* _Source data_:

-- ==== Sys2Proof/Laws/KeepsBias.lean ====
section
/-! SUPPORT. What the definitions of Machine/Bias.lean keep: one lemma each. -/

namespace Sys2Proof.Machine

set_option maxRecDepth 10000

theorem State.setBias_keeps {s0 : State} (s : State) (o : Nat) (x : BiasSt) (h : Keeps s0 s) : Keeps s0 (State.setBias s o x) := by
  unfold State.setBias
  with_reducible apply Keeps.mk
  with_reducible assumption

theorem State.setLoads_keeps {s0 : State} (s : State) (n : Nat) (l : List GroupLoad) (h : Keeps s0 s) : Keeps s0 (State.setLoads s n l) := by
  unfold State.setLoads
  with_reducible apply Keeps.mk
  with_reducible assumption

theorem State.setCode_keeps {s0 : State} (s : State) (o : Nat) (v : Nat) (h : Keeps s0 s) : Keeps s0 (State.setCode s o v) := by
  unfold State.setCode
  apply State.wr_keeps
  with_reducible assumption

theorem State.showStage_keeps {s0 : State} (s : State) (o : Nat) (h : Keeps s0 s) : Keeps s0 (State.showStage s o) := by
  unfold State.showStage
  split
  · apply State.wr_keeps
    apply State.setBit_keeps
    with_reducible assumption
  · apply State.clrBit_keeps
    with_reducible assumption

theorem State.setStages_keeps {s0 : State} (s : State) (o : Nat) (l : List Staging) (h : Keeps s0 s) : Keeps s0 (State.setStages s o l) := by
  unfold State.setStages
  apply State.showStage_keeps
  apply State.setBias_keeps
  with_reducible assumption

theorem State.stage_keeps {s0 : State} (s : State) (o : Nat) (code : Nat) (tick : Nat) (h : Keeps s0 s) : Keeps s0 (State.stage s o code tick) := by
  unfold State.stage
  apply State.setStages_keeps
  with_reducible assumption

theorem State.fluxRead_keeps {s0 : State} (s : State) (o : Nat) (h : Keeps s0 s) : Keeps s0 (State.fluxRead s o) := by
  unfold State.fluxRead
  extract_lets +onlyGivenNames x1
  clear_value x1
  split
  · with_reducible assumption
  · extract_lets +onlyGivenNames x4
    clear_value x4
    split
    · with_reducible assumption
    · extract_lets +onlyGivenNames x7
      clear_value x7
      extract_lets +onlyGivenNames x8
      clear_value x8
      extract_lets +onlyGivenNames x9
      clear_value x9
      extract_lets +onlyGivenNames x10
      have h10 : Keeps s0 x10 := ?_
      · clear_value x10
        extract_lets +onlyGivenNames x11
        clear_value x11
        extract_lets +onlyGivenNames x12
        have h12 : Keeps s0 x12 := ?_
        · clear_value x12
          split
          · apply State.markShot_keeps
            apply State.setF_keeps
            with_reducible assumption
          · with_reducible assumption
        · subst x12
          apply State.setBias_keeps
          with_reducible assumption
      · subst x10
        apply State.wr_keeps
        with_reducible assumption

theorem State.fluxOut_keeps {s0 : State} (s : State) (o : Nat) (t : Nat) (h : Keeps s0 s) : Keeps s0 (State.fluxOut s o t) := by
  unfold State.fluxOut
  extract_lets +onlyGivenNames x1
  clear_value x1
  split
  · with_reducible assumption
  · extract_lets +onlyGivenNames x4
    clear_value x4
    split
    · with_reducible assumption
    · extract_lets +onlyGivenNames x7
      clear_value x7
      extract_lets +onlyGivenNames x8
      have h8 : Keeps s0 x8 := ?_
      · clear_value x8
        split
        · apply State.setF_keeps
          with_reducible assumption
        · with_reducible assumption
      · subst x8
        apply State.setBias_keeps
        with_reducible assumption

theorem State.endFlux_keeps {s0 : State} (s : State) (o : Nat) (h : Keeps s0 s) : Keeps s0 (State.endFlux s o) := by
  unfold State.endFlux
  extract_lets +onlyGivenNames x1
  clear_value x1
  split
  · with_reducible assumption
  · extract_lets +onlyGivenNames x4
    clear_value x4
    extract_lets +onlyGivenNames x5
    have h5 : Keeps s0 x5 := ?_
    · clear_value x5
      apply State.noteEnd_keeps
      apply State.setBias_keeps
      with_reducible assumption
    · subst x5
      split
      · apply State.setCode_keeps
        with_reducible assumption
      · with_reducible assumption

theorem State.fluxTo_keeps {s0 : State} (s : State) (o : Nat) (t : Nat) (h : Keeps s0 s) : Keeps s0 (State.fluxTo s o t) := by
  unfold State.fluxTo
  extract_lets +onlyGivenNames x1
  have h1 : Keeps s0 x1 := ?_
  · clear_value x1
    split
    · with_reducible assumption
    · split
      · apply State.endFlux_keeps
        with_reducible assumption
      · with_reducible assumption
  · subst x1
    apply State.fluxOut_keeps
    apply State.fluxRead_keeps
    with_reducible assumption

theorem State.fluxStopped_keeps {s0 : State} (s : State) (o : Nat) (hold : Bool) (h : Keeps s0 s) : Keeps s0 (State.fluxStopped s o hold) := by
  unfold State.fluxStopped
  split
  · with_reducible assumption
  · extract_lets +onlyGivenNames x3
    have h3 : Keeps s0 x3 := ?_
    · clear_value x3
      apply State.markShot_keeps
      with_reducible assumption
    · subst x3
      split
      · apply State.setF_keeps
        with_reducible assumption
      · with_reducible assumption

theorem State.startFlux_keeps {s0 : State} (s : State) (o : Nat) (f : Flux) (h : Keeps s0 s) : Keeps s0 (State.startFlux s o f) := by
  unfold State.startFlux
  extract_lets +onlyGivenNames x1
  clear_value x1
  extract_lets +onlyGivenNames x2
  have h2 : Keeps s0 x2 := ?_
  · clear_value x2
    extract_lets +onlyGivenNames x3
    have h3 : Keeps s0 x3 := ?_
    · clear_value x3
      extract_lets +onlyGivenNames x4
      clear_value x4
      extract_lets +onlyGivenNames x5
      have h5 : Keeps s0 x5 := ?_
      · clear_value x5
        extract_lets +onlyGivenNames x6
        clear_value x6
        split
        · apply State.fluxStopped_keeps
          with_reducible assumption
        · split
          · apply State.fluxStopped_keeps
            with_reducible assumption
          · with_reducible assumption
      · subst x5
        apply State.fluxRead_keeps
        apply State.setBias_keeps
        with_reducible assumption
    · subst x3
      split
      · apply State.noteEnd_keeps
        apply State.setF_keeps
        with_reducible assumption
      · with_reducible assumption
  · subst x2
    apply State.fluxTo_keeps
    with_reducible assumption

* _Task goal_:
From the line that contains "unfold State.fluxTo" through the last line of the records above, copy every line exactly and leave out the rest.

* _Answer to this exercise_:
  unfold State.fluxTo
  extract_lets +onlyGivenNames x1
  have h1 : Keeps s0 x1 := ?_
  · clear_value x1
    split
    · with_reducible assumption
    · split
      · apply State.endFlux_keeps
        with_reducible assumption
      · with_reducible assumption
  · subst x1
    apply State.fluxOut_keeps
    apply State.fluxRead_keeps
    with_reducible assumption

theorem State.fluxStopped_keeps {s0 : State} (s : State) (o : Nat) (hold : Bool) (h : Keeps s0 s) : Keeps s0 (State.fluxStopped s o hold) := by
  unfold State.fluxStopped
  split
  · with_reducible assumption
  · extract_lets +onlyGivenNames x3
    have h3 : Keeps s0 x3 := ?_
    · clear_value x3
      apply State.markShot_keeps
      with_reducible assumption
    · subst x3
      split
      · apply State.setF_keeps
        with_reducible assumption
      · with_reducible assumption

theorem State.startFlux_keeps {s0 : State} (s : State) (o : Nat) (f : Flux) (h : Keeps s0 s) : Keeps s0 (State.startFlux s o f) := by
  unfold State.startFlux
  extract_lets +onlyGivenNames x1
  clear_value x1
  extract_lets +onlyGivenNames x2
  have h2 : Keeps s0 x2 := ?_
  · clear_value x2
    extract_lets +onlyGivenNames x3
    have h3 : Keeps s0 x3 := ?_
    · clear_value x3
      extract_lets +onlyGivenNames x4
      clear_value x4
      extract_lets +onlyGivenNames x5
      have h5 : Keeps s0 x5 := ?_
      · clear_value x5
        extract_lets +onlyGivenNames x6
        clear_value x6
        split
        · apply State.fluxStopped_keeps
          with_reducible assumption
        · split
          · apply State.fluxStopped_keeps
            with_reducible assumption
          · with_reducible assumption
      · subst x5
        apply State.fluxRead_keeps
        apply State.setBias_keeps
        with_reducible assumption
    · subst x3
      split
      · apply State.noteEnd_keeps
        apply State.setF_keeps
        with_reducible assumption
      · with_reducible assumption
  · subst x2
    apply State.fluxTo_keeps
    with_reducible assumption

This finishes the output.